One of the few cross-country rivalries that remain today, Notre Dame and USC just met for the 90th time this past Saturday. Over the years, the contests have come with high stakes.
That was the case on this day 70 years ago. In a top-10 showdown, the Fighting Irish handed USC its only loss of the season, 9-0.
Setting the Stage
USC was 9-0 and ranked No. 2 in the country as it arrived at Notre Dame Stadium on Nov. 29, 1952. The Trojans were coming off a hard-fought 14-12 win over No. 3 UCLA and had the nation’s top scoring defense.
Notre Dame was 6-2-1, but ranked No. 7 in the country. The Fighting Irish had won the previous year in Los Angeles and had gone 7-1-1 in the previous nine against the Trojans.
Irish Defense Dominates
Throughout the course of the 1952 season, USC yielded just 4.3 points per game. In South Bend, however, it was the Notre Dame defense that dominated.
Every time that USC threatened, Notre Dame had an answer. Trailing 9-0 midway through the final quarter, the Trojans were given new life after recovering a fumble inside the Notre Dame 30-yard-line.
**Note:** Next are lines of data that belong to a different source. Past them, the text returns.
/-- R103, R104, R106, R107: when the payload fits, the dimensions are supported and the environment grants the buffers, the
header unit writes the header fields, the bases, the target sizes and the buffers, and goes on to plane Y. The size limit is
decision D8 and the request to the environment decision D9, both taken as the machine's parameters (log entries 3 and 4); that
one step does all of it is the model's choice (log entry 5). -/
def Obligations.HeaderPreparesTheBuffers : Prop :=
  ∀ (a b c d : U32) (l sub x0 x1 : Byte) (s : State) (input : List Byte) (w : Work),
    s.activity = .running input w .header →
    20 + (a.toNat + b.toNat + c.toNat + d.toNat) ≤ input.length →
    s.ctx.width ≠ 0 → s.ctx.height ≠ 0 →
    (∀ n ∈ checkedSizes (decide (sub ≠ 0)) s.ctx.width.toNat s.ctx.height.toNat, n ≤ s.params.maxSize) →
    canAllocate s.params (neededSizes (decide (sub ≠ 0)) s.ctx.width.toNat s.ctx.height.toNat) = true →
    ∃ t, exec (.hdr a b c d l sub x0 x1) s = .next t ∧
      t.activity = .running input
        { w with base := ⟨20, 20 + a.toNat, 20 + a.toNat + b.toNat, 20 + a.toNat + b.toNat + c.toNat⟩ } (.plane .y) ∧
      t.ctx = { s.ctx with
        planeByteCount := ⟨a, b, c, d⟩
        colorLossLevel := l
        subsampling := decide (sub ≠ 0)
        planeTargetSize := t.ctx.planeTargetSize
        plane := t.ctx.plane
        co := t.ctx.co
        cg := t.ctx.cg
        out := List.replicate (s.ctx.width.toNat * s.ctx.height.toNat * 4) 0 } ∧
      t.ctx.planeTargetSize = (if sub ≠ 0 then
          ⟨pad8 s.ctx.width.toNat * s.ctx.height.toNat,
            pad8 s.ctx.width.toNat / 2 * (pad2 s.ctx.height.toNat / 2),
            pad8 s.ctx.width.toNat / 2 * (pad2 s.ctx.height.toNat / 2),
            s.ctx.width.toNat * s.ctx.height.toNat⟩
        else
          ⟨s.ctx.width.toNat * s.ctx.height.toNat, s.ctx.width.toNat * s.ctx.height.toNat,
            s.ctx.width.toNat * s.ctx.height.toNat, s.ctx.width.toNat * s.ctx.height.toNat⟩) ∧
      (∀ i, (planeGet t.ctx.plane i).length = planeGet t.ctx.planeTargetSize i) ∧
      t.ctx.co.length = t.ctx.planeTargetSize.co ∧ t.ctx.cg.length = t.ctx.planeTargetSize.cg ∧
      t.pending = s.pending ∧ t.params = s.params

/-- R173, items 1 to 4 (decision D10): the first failing check of the header unit decides the error. That the unit makes all
of these checks is the model's choice (log entry 5). -/
def Obligations.HeaderErrorsComeInOrder : Prop :=
  ∀ (a b c d : U32) (l sub x0 x1 : Byte) (s : State) (input : List Byte) (w : Work),
    s.activity = .running input w .header →
    (20 + (a.toNat + b.toNat + c.toNat + d.toNat) > input.length →
      exec (.hdr a b c d l sub x0 x1) s = .next (raiseError .malformedHeader s)) ∧
    (20 + (a.toNat + b.toNat + c.toNat + d.toNat) ≤ input.length →
      (s.ctx.width = 0 ∨ s.ctx.height = 0 ∨
        ∃ n ∈ checkedSizes (decide (sub ≠ 0)) s.ctx.width.toNat s.ctx.height.toNat, n > s.params.maxSize) →
      exec (.hdr a b c d l sub x0 x1) s = .next (raiseError .unsupportedDimensions s)) ∧
    (20 + (a.toNat + b.toNat + c.toNat + d.toNat) ≤ input.length →
      s.ctx.width ≠ 0 → s.ctx.height ≠ 0 →
      (∀ n ∈ checkedSizes (decide (sub ≠ 0)) s.ctx.width.toNat s.ctx.height.toNat, n ≤ s.params.maxSize) →
      canAllocate s.params (neededSizes (decide (sub ≠ 0)) s.ctx.width.toNat s.ctx.height.toNat) = false →
      exec (.hdr a b c d l sub x0 x1) s = .next (raiseError .allocationFailure s))

/-! ## Errors -/

/-- R172, R170: after an error STATUS records the kind under its code, both valid bits are 0, WIDTH and HEIGHT keep their
values, and the core is idle. The other fields are unspecified, so nothing is said of them. -/
def Obligations.ErrorEndsTheCommand : Prop :=
  (∀ (k : ErrorKind) (s : State),
    (raiseError k s).ctx.status = errorStatus k ∧
    (raiseError k s).ctx.outputValid = false ∧
    (raiseError k s).ctx.buffersValid = false ∧
    (raiseError k s).ctx.width = s.ctx.width ∧
    (raiseError k s).ctx.height = s.ctx.height ∧
    (raiseError k s).activity = .idle ∧
    (raiseError k s).pending = s.pending ∧
    (raiseError k s).params = s.params) ∧
  statusCode (errorStatus .malformedHeader) = 2 ∧ statusCode (errorStatus .corruptRunLength) = 3 ∧
  statusCode (errorStatus .unsupportedDimensions) = 4 ∧ statusCode (errorStatus .allocationFailure) = 5

/-- R103, R123, R127, R128: a unit that is cut off by its bound (decision D11) raises its error: the header MalformedHeader, a
token CorruptRunLength. That such a unit decodes to no instruction is deduced (log entry 20). -/
def Obligations.TruncatedUnitRaisesItsError : Prop :=
  ∀ (s : State) (input : List Byte) (w : Work),
    (s.activity = .running input w .header → input.length < 20 →
      step s = .next (raiseError .malformedHeader s)) ∧
    (∀ (i : PlaneId) (r : Reject), s.activity = .running input w (.tokens i) →
      decodeToken s.params.byteOrder w.remaining ((input.drop w.p).take (w.stop - w.p)) = .error r →
      step s = .next (raiseError .corruptRunLength s))

/-! ## The plane modes -/

/-- R121: PLANE.FILL stores `T` bytes 0xFF in the Alpha plane, reads no input byte and changes nothing else. -/
def Obligations.FillMakesAlphaOpaque : Prop :=
  ∀ (s : State) (input : List Byte) (w : Work),
    s.activity = .running input w (.plane .alpha) → s.ctx.planeByteCount.alpha = 0 →
    s.ctx.plane.alpha.length = s.ctx.planeTargetSize.alpha →
    exec .planeFill s = .next { s with
      ctx := { s.ctx with
        plane := { s.ctx.plane with alpha := List.replicate s.ctx.planeTargetSize.alpha 0xFF#8 } }
      activity := .running input w (.clx .co) }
The Notre Dame defense proceeded to turn USC over on downs — just inches shy of the goal line.
Also in the final period, USC moved to the Notre Dame 25-yard-line following a 50-yard completion from Jim Sears to Jim Hayes. On the very next play, Sears was intercepted by Notre Dame’s Dan Shannon.
The game’s lone touchdown came early in the second quarter as John Lattner plunged in from a yard out following a muffed punt by USC. After missing an extra point, Lattner converted a field goal in the third quarter to cap the scoring.
University of Notre Dame
USC would go on to shut out Wisconsin in the Rose Bowl, 7-0. The Trojans finished 10-1 and No. 5 in the final AP Poll. At 7-2-1, Notre Dame finished third.
Over his 11 total seasons as Notre Dame head coach, Frank Leahy went 8-1-1 against USC with three of those wins coming by shutout. Leahy’s final contest against USC in South Bend sent the Trojans from the ranks of the unbeaten and came on this day seven decades ago.